A bone marrow transplant nurse at Mount Sinai told Gothamist that the hospital’s oncology department directors were caring for cancer patients because there aren’t enough nurses on the floor.
“[The directors] are usually never on the floor,” the nurse said.
Mount Sinai Hospital was accepting ambulances on Tuesday, but diverting complex cases like strokes to other hospitals, according to an email that Mount Sinai President David Reich sent to staff and obtained by Gothamist. Reich said that the hospital was moving ER patients to other hospitals if they can be safely transferred.
Brandon Adams, an EMT lieutenant covering East Harlem who is a member of the EMS union, said physician assistants who aren’t normally in the ER were filling in for nurses and triaging patients arriving in ambulances to Mount Sinai. They determine how critical a patient is, and which doctors and tests they need urgently.
"If you don't triage a patient on a regular basis, that's definitely not a good thing,” Adams said. “Suddenly you're a substitute teacher.”
Adams said one of his EMTs warned other crews to “stay away” from Mount Sinai Hospital after hearing a physician assistant ask, “How do you triage again?”
“They were trained on it, but are they up to date on it? Are they practiced in it?” Adams said.

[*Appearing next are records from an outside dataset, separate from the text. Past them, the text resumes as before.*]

-- ==== Sys2Proof/Laws/Engine.lean ====
section
/-! SUPPORT. What issuing a syllable can do, said once for every shape of Machine/Engine.lean. -/
namespace Sys2Proof.Machine

variable {s : State} {k : Site} {r : Running} {n : Bool} {p : BitVec 3} {ok : Bool}
  {cause : Engine → Running → Bool → Option (Nat × Nat)} {eff : Engine → Running → Bool → Bundle → Bundle}

/-! ### Issue -/

/-- A syllable of a defined encoding that causes no abort changes the bundle in the making, and nothing else. -/
theorem State.issue_ok (h : s.issuesAt k r) (hc : cause (s.engine k) r ((s.engine k).guard n p) = none) :
    s.issue k n p true cause eff = s.bundled k (eff (s.engine k) r ((s.engine k).guard n p)) := by
  unfold State.issue
  simp only [h.1, h.2, hc, if_true]
  rfl

/-- A syllable of an undefined encoding aborts its clause with cause 2, whatever its guard (R75). -/
theorem State.issue_undefined (h : s.issuesAt k r) : s.issue k n p false cause eff = s.abortClause k 2 0 .real := by
  unfold State.issue
  simp only [h.1, h.2, if_true]
  rfl

/-- A syllable with a cause to abort aborts its clause with that cause. -/
theorem State.issue_abort {c a : Nat} (h : s.issuesAt k r) (hc : cause (s.engine k) r ((s.engine k).guard n p) = some (c, a)) :
    s.issue k n p true cause eff = s.abortClause k c a .real := by
  unfold State.issue
  simp only [h.1, h.2, hc, if_true]

/-- No clause, no issue. -/
theorem State.issue_idle (h : (s.engine k).run = none) : s.issue k n p ok cause eff = s := by
  unfold State.issue
  simp only [h]

/-- Everything an issue can do: nothing, the bundle, an abort, or a lower cause for the abort of its bundle (R545). -/
theorem State.issue_cases : s.issue k n p ok cause eff = s ∨
    (∃ f, s.issue k n p ok cause eff = s.bundled k f) ∨
    (∃ c a, s.issue k n p ok cause eff = s.abortClause k c a .real) ∨
    (∃ r c a, s.issue k n p ok cause eff = s.lowerAbort k r c a) := by
  unfold State.issue
  dsimp only
  cases (s.engine k).run with
  | none => exact .inl rfl
  | some r =>
    simp only
    generalize (if ok = true then cause (s.engine k) r ((s.engine k).guard n p) else some (2, 0)) = bad
    by_cases hi : r.issues = true
    · cases bad with
      | none => simp only [hi, if_true]; exact .inr (.inl ⟨_, rfl⟩)
      | some x => simp only [hi, if_true]; exact .inr (.inr (.inl ⟨_, _, rfl⟩))
    · simp only [hi, if_false, Bool.false_eq_true]
      cases bad with
      | none => cases r.aborted <;> exact .inl rfl
      | some x =>
        cases r.aborted with
        | none => exact .inl rfl
        | some y =>
          simp only
          split
          · exact .inr (.inr (.inr ⟨_, _, _, rfl⟩))
          · exact .inl rfl

/-! ### Results of operations -/

/-- An issue of one operation under a true guard. -/
theorem State.issue_op {slot lat : Nat} {dst : Dest} {v : Engine → Running → DWord} {fl : Engine → Nat} {d : Bool}
    (h : s.issuesAt k r) (hg : s.guarded k n p) :
    s.issue k n p true noCause (fun e r g => addOp slot lat dst (v e r) (fl e) d r g) =
      s.bundled k (Bundle.withOp r.cyc slot lat dst (v (s.engine k) r) (fl (s.engine k)) d) := by
  rw [State.issue_ok h rfl]
  unfold State.guarded at hg
  simp only [hg]
  rfl

/-- An operation of an A slot (R77). -/
theorem State.aReg_ok {slot : ASlot} {f : RegSyl} {dst : Dest} {v : Engine → DWord} (h : s.issuesAt k r) (hg : s.guarded k f.n f.p) :
    s.aReg k slot f true dst v = s.bundled k (Bundle.withOp r.cyc slot.num 1 dst (v (s.engine k)) 0 f.d) :=
  State.issue_op (v := fun e _ => v e) (fl := fun _ => 0) h hg

theorem State.aReg_undefined {slot : ASlot} {f : RegSyl} {dst : Dest} {v : Engine → DWord} (h : s.issuesAt k r) :
    s.aReg k slot f false dst v = s.abortClause k 2 0 .real := State.issue_undefined h

/-- The M slot is free (R78). -/
theorem mBusy_free (h : s.issuesM k r) (g : Bool) : mBusy (s.engine k) r g = none := by
  simp [mBusy, Nat.not_lt.mpr h.2]

/-- An operation of the M slot that is not blocking. -/
theorem State.mOp_ok {f : RegSyl} {lat : Nat} {dst : Dest} {v : Engine → DWord × Nat} (h : s.issuesM k r) (hg : s.guarded k f.n f.p)
    (hx : f.x = 0#3) : s.mOp k f true lat false dst v =
      s.bundled k (Bundle.withOp r.cyc 2 lat dst (v (s.engine k)).1 (v (s.engine k)).2 f.d) := by
  unfold State.guarded at hg
  simp only [State.mOp, hx, BEq.rfl, Bool.and_self]
  rw [State.issue_ok h.1 (mBusy_free h _)]
  simp only [hg]
  rfl

/-- A blocking one keeps the slot busy for the cycles of its latency. -/
theorem State.mOp_blocking {f : RegSyl} {lat : Nat} {dst : Dest} {v : Engine → DWord × Nat} (h : s.issuesM k r)
    (hg : s.guarded k f.n f.p) (hx : f.x = 0#3) : s.mOp k f true lat true dst v =
      s.bundled k (fun b => { Bundle.withOp r.cyc 2 lat dst (v (s.engine k)).1 (v (s.engine k)).2 f.d b with mFree := some (r.cyc + lat) }) := by
  unfold State.guarded at hg
  simp only [State.mOp, hx, BEq.rfl, Bool.and_self]
  rw [State.issue_ok h.1 (mBusy_free h _)]
  simp only [hg]
  rfl

/-! ### Aborts (R89) -/

/-- The records of an abort change one report list, beside the hub. -/
theorem State.abortFault_lanes (c a : Nat) (o : Origin) : (s.abortFault k r c a o).lanes =
    (s.modLane k.lane (fun l => { l with reports := (false, r.clause) :: l.reports })).lanes := by
  unfold State.abortFault
  dsimp only
  split <;> rfl

theorem State.abortFault_engine (c a : Nat) (o : Origin) (j : Site) : (s.abortFault k r c a o).engine j = s.engine j := by
  have h : (s.abortFault k r c a o).lane j.lane =
      (s.modLane k.lane (fun l => { l with reports := (false, r.clause) :: l.reports })).lane j.lane :=
    congrArg (fun v : Vector Lane 4 => v[j.lane]) (State.abortFault_lanes c a o)
  rw [State.engine, h, State.modLane_lane_eq]
  split
  · next e => simp [State.engine, e]
  · rfl

theorem State.abortFault_mem (c a : Nat) (o : Origin) (l : LaneId) : ((s.abortFault k r c a o).lane l).mem = (s.lane l).mem := by
  have h : (s.abortFault k r c a o).lane l =
      (s.modLane k.lane (fun l => { l with reports := (false, r.clause) :: l.reports })).lane l :=
    congrArg (fun v : Vector Lane 4 => v[l]) (State.abortFault_lanes c a o)
  rw [h, State.modLane_lane_eq]
  split
  · next e => simp [e]
  · rfl

theorem State.abortFault_pending (c a : Nat) (o : Origin) : (s.abortFault k r c a o).pending = s.pending := by
  unfold State.abortFault
  dsimp only
  split <;> rfl

theorem State.clauseRecord_lanes (c y : Nat) : (s.clauseRecord k r c y).lanes = s.lanes := rfl
theorem State.clauseRecord_pending (c y : Nat) : (s.clauseRecord k r c y).pending = s.pending := rfl

/-- What an abort makes of its engine. -/
theorem State.abortClause_engine (h : (s.engine k).run = some r) (c a : Nat) (o : Origin) :
    (s.abortClause k c a o).engine k = { s.engine k with
      run := some { r with aborted := some (c, r.cyc) }, bundle := {}, loops := [], prevAbort := true, prevCause := c } := by
  unfold State.abortClause
  simp only [h]
  simp only [State.engine, State.lane, State.clauseRecord_lanes]
  change ((State.modEng k _ s).abortFault k r c a o).engine k = _
  rw [State.abortFault_engine, State.modEng_engine]
  rfl

theorem State.abortClause_mem (c a : Nat) (o : Origin) (l : LaneId) : ((s.abortClause k c a o).lane l).mem = (s.lane l).mem := by
  unfold State.abortClause
  dsimp only
  split
  · rfl
  · simp only [State.lane, State.clauseRecord_lanes]
    exact (State.abortFault_mem c a o l).trans (State.modEng_mem ..)

theorem State.abortClause_pending (c a : Nat) (o : Origin) : (s.abortClause k c a o).pending = s.pending := by
  unfold State.abortClause
  dsimp only
  split
  · rfl
  · exact (State.clauseRecord_pending _ _).trans (State.abortFault_pending _ _ _)

/-- Issuing touches no lane's memory and nothing of the queue. -/
theorem State.issue_mem (l : LaneId) : ((s.issue k n p ok cause eff).lane l).mem = (s.lane l).mem := by
  rcases State.issue_cases (s := s) (k := k) (n := n) (p := p) (ok := ok) (cause := cause) (eff := eff) with h | ⟨f, h⟩ | ⟨c, a, h⟩ | ⟨r, c, a, h⟩
  · rw [h]
  · rw [h]; exact State.bundled_mem ..
  · rw [h]; exact State.abortClause_mem ..
  · rw [h]; simp [State.lowerAbort]

theorem State.issue_pending : (s.issue k n p ok cause eff).pending = s.pending := by
  rcases State.issue_cases (s := s) (k := k) (n := n) (p := p) (ok := ok) (cause := cause) (eff := eff) with h | ⟨f, h⟩ | ⟨c, a, h⟩ | ⟨r, c, a, h⟩
  · rw [h]
  · rw [h]; rfl
  · rw [h]; exact State.abortClause_pending ..
  · rw [h]; rfl

/-! ### Results written (R62 to R64) -/

/-- What an operation writes to a register; others, and g0, read as before. -/
theorem Engine.writeOp_reg (e : Engine) (o : Op) (m : BitVec 6) (hm : m ≠ 0#6) :
    (e.writeOp o).reg m = (o.writes m).getD (e.reg m) := by
  unfold Engine.writeOp Op.writes
  cases o.dst with
  | none => rfl
  | pred q => simp only [Engine.writePred]; split <;> simp [Engine.setPred, *, Engine.reg]
  | reg q =>
    simp only [Engine.writeReg_reg]
    by_cases h : m = q
    · subst h; simp [hm]
    · simp [h, Ne.symm h]
  | pair q =>
    dsimp only
    generalize q + 1 = u
    simp only [Engine.writeReg_reg]
    by_cases h1 : m = u
    · simp [← h1, hm]
    · by_cases h2 : m = q
      · simp [← h2, hm, h1, Ne.symm h1]
      · simp [h1, h2, Ne.symm h1, Ne.symm h2]

end Sys2Proof.Machine
end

Adams said “there was a lot of confusion” on Monday when EMT crews he directs as a lieutenant responded to a 911 call about an elderly patient in unstable condition whose vital signs were “way higher than they should’ve been” in upper Manhattan.
The EMS system instructed the crew not to drop the patient off at Mount Sinai Hospital where the patient’s records and usual doctors are, Adams said. Instead, EMTs were directed across town to drop the patient off at Sinai’s Morningside location because it was the nearest hospital able to accommodate the patient’s heart condition.
A few extra minutes crossing town could put a patient’s life at risk, according to Adams.
“Traffic can become an issue,” he said. “It’s not easy at all.”
Frank Dwyer, a spokesperson for the FDNY, said on Monday that “EMS will transport patients to the nearest appropriate hospital” if they’re diverted away from Mount Sinai or Montefiore hospitals.
Staffing at Montefiore hospital has been a concern for years, according to an ER nurse at the hospital’s Moses campus.
The nurse said nurse-to-patient ratios often reached “almost unheard of” levels that often overwhelmed ER staff.
“You could have patients overflowing into the hallways,” the nurse said.
But as of Monday, the ER has been a “ghost town” as ambulances are redirected to nearby hospitals, the nurse said.
A spokesperson for Montefiore did not immediately reply to a request for a comment.